The proposed method in Case 1 reduces the undershoot by 82.2% compared to the existing work, and the overshoot by 32.4%. The proposed method has the lowest value of the difference between the maximum and minimum values, mean, and standard deviation. In Case 2, the improvements reach 93.4% and 87.8% in the undershoot and overshoot, respectively, compared to the existing work. The mean, standard deviation values, and the difference between the maximum and minimum validate the proposed control method. These indicators have smaller values than those in the existing work.
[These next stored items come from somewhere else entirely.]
/-! ### Port frames settled -/

/-- Settles O55: each test of the link in its order decides what the port, and with it the ring, makes of the frame. -/
theorem portsTakeFrames : Obligations.PortsTakeFrames := by
  unfold Obligations.PortsTakeFrames
  refine ⟨fun s p f e he => ?_, fun s p f => ?_, fun s p h => ⟨fun hslip => ?_, fun hslip => ?_⟩⟩
  case refine_1 =>
    have hexec : ∃ g, exec e.2 s = .next { s with chip := (typed e.1 p f g (s.chip, s.mem)).1, mem := (typed e.1 p f g (s.chip, s.mem)).2 } := by
      simp only [List.mem_cons, List.not_mem_nil, or_false] at he
      rcases he with rfl | rfl | rfl
      · exact ⟨_, exec_data⟩
      · exact ⟨_, exec_fetch⟩
      · exact ⟨_, exec_discover⟩
    obtain ⟨g, hexec⟩ := hexec
    have hkept {r : Rnd} (hn : f.type = e.1) (hr : s.chip.rnd.receive p f = (r, false)) : exec e.2 s = .next { s with chip := { s.chip with rnd := r } } := by
      rw [hexec, typed_of_kept (c := (s.chip, s.mem)) g hn hr]
    refine ⟨fun hnot => ?_, fun hn hup => ?_⟩
    · by_cases hn : f.type = e.1
      · exact hkept hn (Rnd.receive_down f (hnot.resolve_left (Decidable.not_not.mpr hn)))
      · rw [hexec, show typed e.1 p f g (s.chip, s.mem) = (s.chip, s.mem) from if_neg hn]
    · refine ⟨_, hexec, fun hstomp => ?_, fun hstomp hbad => ?_, fun hstomp hh hl hc hbad => ?_, fun hstomp hh hl hc hbad htype hdest => ?_⟩
      · rw [typed_of_kept (c := (s.chip, s.mem)) g hn (Rnd.receive_stomped hup hstomp)]
        exact ⟨rfl, Rnd.port_updPort_other _ _ _, Rnd.port_updPort_same _ _ _⟩
      · rw [typed_of_kept (c := (s.chip, s.mem)) g hn (Rnd.receive_rejected hup hstomp hbad)]
        dsimp only
        rw [Rnd.port_updPort_same]
        exact ⟨rfl, Rnd.port_updPort_other _ _ _, RPort.reject_spec _ _ _⟩
      · have hr := Rnd.receive_whole hup hstomp hh hl hc
        rw [if_pos hbad] at hr
        rw [typed_of_kept (c := (s.chip, s.mem)) g hn hr]
        refine ⟨rfl, ?_, rfl⟩
        cases p <;> rfl
      · have hr := Rnd.receive_whole hup hstomp hh hl hc
        rw [if_neg (ne_true_of_eq_false hbad), if_neg (not_or.mpr ⟨htype, hdest⟩)] at hr
        by_cases hlast : f.ttl ≤ 1
        · rw [Rnd.forward_dropped p hlast] at hr
          rw [typed_of_kept (c := (s.chip, s.mem)) g hn hr]
          cases p <;> exact ⟨rfl, rfl, fun _ => ⟨rfl, rfl⟩, fun h => absurd hlast (by omega)⟩
        · obtain ⟨⟨e, w, hring⟩, hseq⟩ := Rnd.forward_kept (r := s.chip.rnd.updPort p (fun y => y.accept f)) p (Nat.lt_of_not_le hlast)
          rw [Rnd.port_updPort_same] at hseq
          rw [typed_of_kept (c := (s.chip, s.mem)) g hn hr]
          refine ⟨rfl, hseq, fun h => absurd h hlast, fun httl hopen => ?_⟩
          dsimp only
          rw [Rnd.forward_passed httl (by rw [Rnd.port_updPort_other]; exact hopen), Rnd.port_updPort_same, Rnd.port_updPort_other]
  case refine_2 =>
    have hidle : exec (.idle p f) s = .next { s with chip := { s.chip with rnd := s.chip.rnd.receivePlain p f } } := exec_idle
    have hnak : exec (.nak p f) s = .next { s with chip := { s.chip with
        rnd := if (s.chip.rnd.port p).state == .up && f.hcrcOk && f.nak then (s.chip.rnd.receivePlain p f).replayFrom p s.chip.now else s.chip.rnd } } :=
      exec_nak
    refine ⟨fun hnot c hc => ?_, fun hup hh hb => ?_, fun hup hh hb hasked => ?_⟩
    · simp only [List.mem_cons, List.not_mem_nil, or_false] at hc
      rcases hc with rfl | rfl
      · rw [hidle, show s.chip.rnd.receivePlain p f = s.chip.rnd from if_pos (hnot.imp bne_iff_ne.mpr id)]
      · rw [hnak, if_neg fun hall => ?_]
        simp only [Bool.and_eq_true, beq_iff_eq] at hall
        exact hnot.elim (fun h => h hall.1.1) fun h => absurd hall.1.2 (ne_true_of_eq_false h)
    · rw [hidle, Rnd.receivePlain_good hup hh hb]
      refine ⟨_, rfl, rfl, Rnd.port_updPort_other _ _ _, ?_⟩
      rw [Rnd.port_updPort_same]
      exact ⟨rfl, rfl⟩
    · have hrun : exec (.nak p f) s = .next { s with chip := { s.chip with rnd := (s.chip.rnd.updPort p (fun y => y.trailer f)).replayFrom p s.chip.now } } := by
        rw [hnak, if_pos (by rw [hup, hh, hasked]; rfl), Rnd.receivePlain_good hup hh hb]
      obtain ⟨hother, ⟨a, hport⟩, hcount⟩ := (s.chip.rnd.updPort p (fun y => y.trailer f)).replayFrom_spec p s.chip.now
      rw [Rnd.port_updPort_same] at hport hcount
      rw [Rnd.port_updPort_other] at hother
      refine ⟨_, hrun, rfl, hother, ?_⟩
      dsimp only
      rw [hport, hcount]
      exact ⟨rfl, rfl, rfl⟩
  case refine_3 =>
    exact congrArg (fun c => Host.Outcome.next { s with chip := c }) (if_pos hslip)
  case refine_4 =>
    have hrun : exec (.hello p h) s = .next { s with chip := s.chip.hello p h } := exec_hello
    by_cases hnear : h.bypassed ≤ 2
    · obtain ⟨⟨n, l, v, i, hkept⟩, hup, hvalid, hnb, hby⟩ := Chip.hello_up (c := s.chip) p hslip hnear
      refine ⟨_, hrun, ?_, fun _ => ⟨hup, hvalid, hnb, hby, ?_, ?_⟩, fun hfar => absurd hnear (by omega)⟩
      · rw [hkept]
      · rw [hkept]
      · rw [hkept]
    · have hwrap : s.chip.hello p h = s.chip.wrap p :=
        (if_neg (ne_true_of_eq_false hslip)).trans (if_pos (Nat.lt_of_not_le hnear))
      rw [hwrap] at hrun
      refine ⟨_, hrun, ?_⟩
      by_cases hstate : (s.chip.rnd.port p).state = .wrapped
      · have hsame : s.chip.wrap p = s.chip := if_pos (.inr hstate)
        rw [hsame]
        exact ⟨rfl, fun hn => absurd hn hnear, fun _ => ⟨hstate, rfl⟩⟩
      · obtain ⟨⟨n, k, l, v, i, hkept⟩, -, hqueued⟩ := Chip.wrap_spec (c := s.chip) (p := p) hslip hstate
        refine ⟨?_, fun hn => absurd hn hnear, fun _ => ⟨?_, ?_⟩⟩
        · rw [hkept]
        · rw [hqueued.state, Rnd.wrapPort_eq, Rnd.port_updPort_of_ne _ (Port.other_ne p).symm, Rnd.port_updPort_same]
          rfl
        · rw [hkept]

end Sys2Proof.Machine
end

section
/-!
Control messages of the Round (R245, R257, R258, R260, R261, R325): their order, and what each does, family 15.
-/
namespace Sys2Proof.Machine

/-! ### A frame taken in -/

/-- A ring after a credited frame: its ports, what was counted, and nothing else. -/
def Rnd.Linked (r q : Rnd) : Prop := ∃ e w b t x y, q = { r with east := e, west := w, badFrame := b, ttlDrop := t, rx := x, rxRest := y }

theorem Rnd.linked_ite {r : Rnd} {b : Prop} [Decidable b] {x y : Rnd × Bool} (hx : r.Linked x.1) (hy : r.Linked y.1) : r.Linked (if b then x else y).1 := by
  split
  next => exact hx
  next => exact hy

theorem Rnd.linked_updPort {r q : Rnd} (h : r.Linked q) (p : Port) (g : RPort → RPort) : r.Linked (q.updPort p g) := by
  obtain ⟨e, w, b, t, x, y, rfl⟩ := h
  exact ⟨_, _, _, _, _, _, rfl⟩

theorem Rnd.Linked.refl (r : Rnd) : r.Linked r := ⟨_, _, _, _, _, _, rfl⟩

theorem Rnd.linked_stomp (r : Rnd) (p : Port) (f : RFrame) : r.Linked (r.stomp p f) := by
  unfold Rnd.stomp
  generalize (if r.turns p.other then p else p.other) = q
  dsimp only
  split
  next => exact Rnd.linked_updPort (.refl r) q _
  next => exact .refl r

theorem Rnd.linked_forward {r q : Rnd} (h : r.Linked q) (p : Port) (f : RFrame) : r.Linked (q.forward p f) := by
  obtain ⟨e, w, b, t, x, y, rfl⟩ := h
  unfold Rnd.forward
  split
  next => exact ⟨_, _, _, _, _, _, rfl⟩
  next => exact ⟨_, _, _, _, _, _, rfl⟩

/-- What a credited frame may change of the ring. -/
theorem Rnd.receive_kept (r : Rnd) (p : Port) (f : RFrame) : r.Linked (r.receive p f).1 := by
  have haccept : r.Linked (r.updPort p (fun y => y.accept f)) := Rnd.linked_updPort (.refl r) p _
  exact Rnd.linked_ite (.refl r) (Rnd.linked_ite (Rnd.linked_updPort (.refl r) p fun y => y.free f) (Rnd.linked_ite (Rnd.linked_updPort (.refl r) p fun y => y.reject r.id f)
    (Rnd.linked_ite (Rnd.linked_updPort (r.linked_stomp p f) p (fun y => y.reject r.id f)) (Rnd.linked_ite ⟨_, _, _, _, _, _, rfl⟩ (Rnd.linked_ite ⟨_, _, _, _, _, _, rfl⟩
      (Rnd.linked_forward haccept p f))))))

/-- A frame handed up is accepted, its buffer freed and its payload counted. -/
theorem Rnd.receive_up {r : Rnd} {p : Port} {f : RFrame} (h : (r.receive p f).2 = true) :
    (r.receive p f).1 = ((r.updPort p (fun y => y.accept f)).updPort p (fun y => y.free f)).countRx f.payload.length := by
  unfold Rnd.receive at h ⊢
  dsimp only at h ⊢
  split at h
  next => exact absurd h Bool.false_ne_true
  next hup =>
    rw [if_neg hup]
    split at h
    next => exact absurd h Bool.false_ne_true
    next hstomp =>
      rw [if_neg hstomp]
      split at h
      next => exact absurd h Bool.false_ne_true
      next hseq =>
        rw [if_neg hseq]
        split at h
        next => exact absurd h Bool.false_ne_true
        next hcrc =>
          rw [if_neg hcrc]
          split at h
          next => exact absurd h Bool.false_ne_true
          next hbad =>
            rw [if_neg hbad]
            split at h
            next hmine => exact congrArg Prod.fst (if_pos hmine)
            next => exact absurd h Bool.false_ne_true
In addition, the importance of the proposed control technique compared to the existing work is observed in Case 3, where it improves the lowest minimum value by 78.6% and lowest maximum value by 72.1%. Also, the other indicators, including the difference between the maximum and minimum, mean, and standard deviation achieve enhancements of 76%, 100%, and 91%, respectively. The proposed PI-GWO of Kn control method in Case 4 makes the system more stable and reliable through the improvements of 91.7%, 85.7%, 89.2%, 98.4%, and 95.4% for minimum, maximum, the difference between the maximum and minimum, mean, and standard deviation, respectively.

6 Conclusion

This paper presents an adaptive coordination control method for optimal operation of the RESs and fuel cell system. The proposed method is based on the PI-GWO controller to set the power-sharing between RESs and FCs, and therefore to stabilize the power system frequency with different loading conditions. The studied system has multi-energy sources, including intermittent PV and wind generation systems, leading to more fluctuations in the power system frequency. The parameters of the PI controller are tuned using the GWO technique to obtain optimal controller values. The proposed control method is examined with four cases with different load profiles, and the effectiveness and robustness of the proposed method are validated by comparing it with existing work. The simulation results validate the effectiveness of the proposed method compared with the existing one. The key findings can be summarized as follows:

  • The proposed control approach for HGS constructively mitigates the frequency fluctuations and improves the power exchange between the generation and load sides under different generation and load conditions.

  • The variable Kn effectively maintains the load/frequency at an approximately constant level during the assessment tests.

  • With the proposed coordination control strategy based on PI-GWO of Kn, the variability of Kn shows a superior performance over the constant Kn in terms of minimum, maximum, the difference between the maximum and minimum, mean, and standard deviation of the frequency deviation.

  • The computational results of the frequency deviation are listed and discussed, and prove the superiority of the proposed coordination control method.

  • With the proposed coordination control strategy based on PI-GWO of Kn, the power-sharing from RESs to fuel cell through AE is optimized.

The proposed work can initiate a new research area using the proposed work with different control methods and optimization techniques.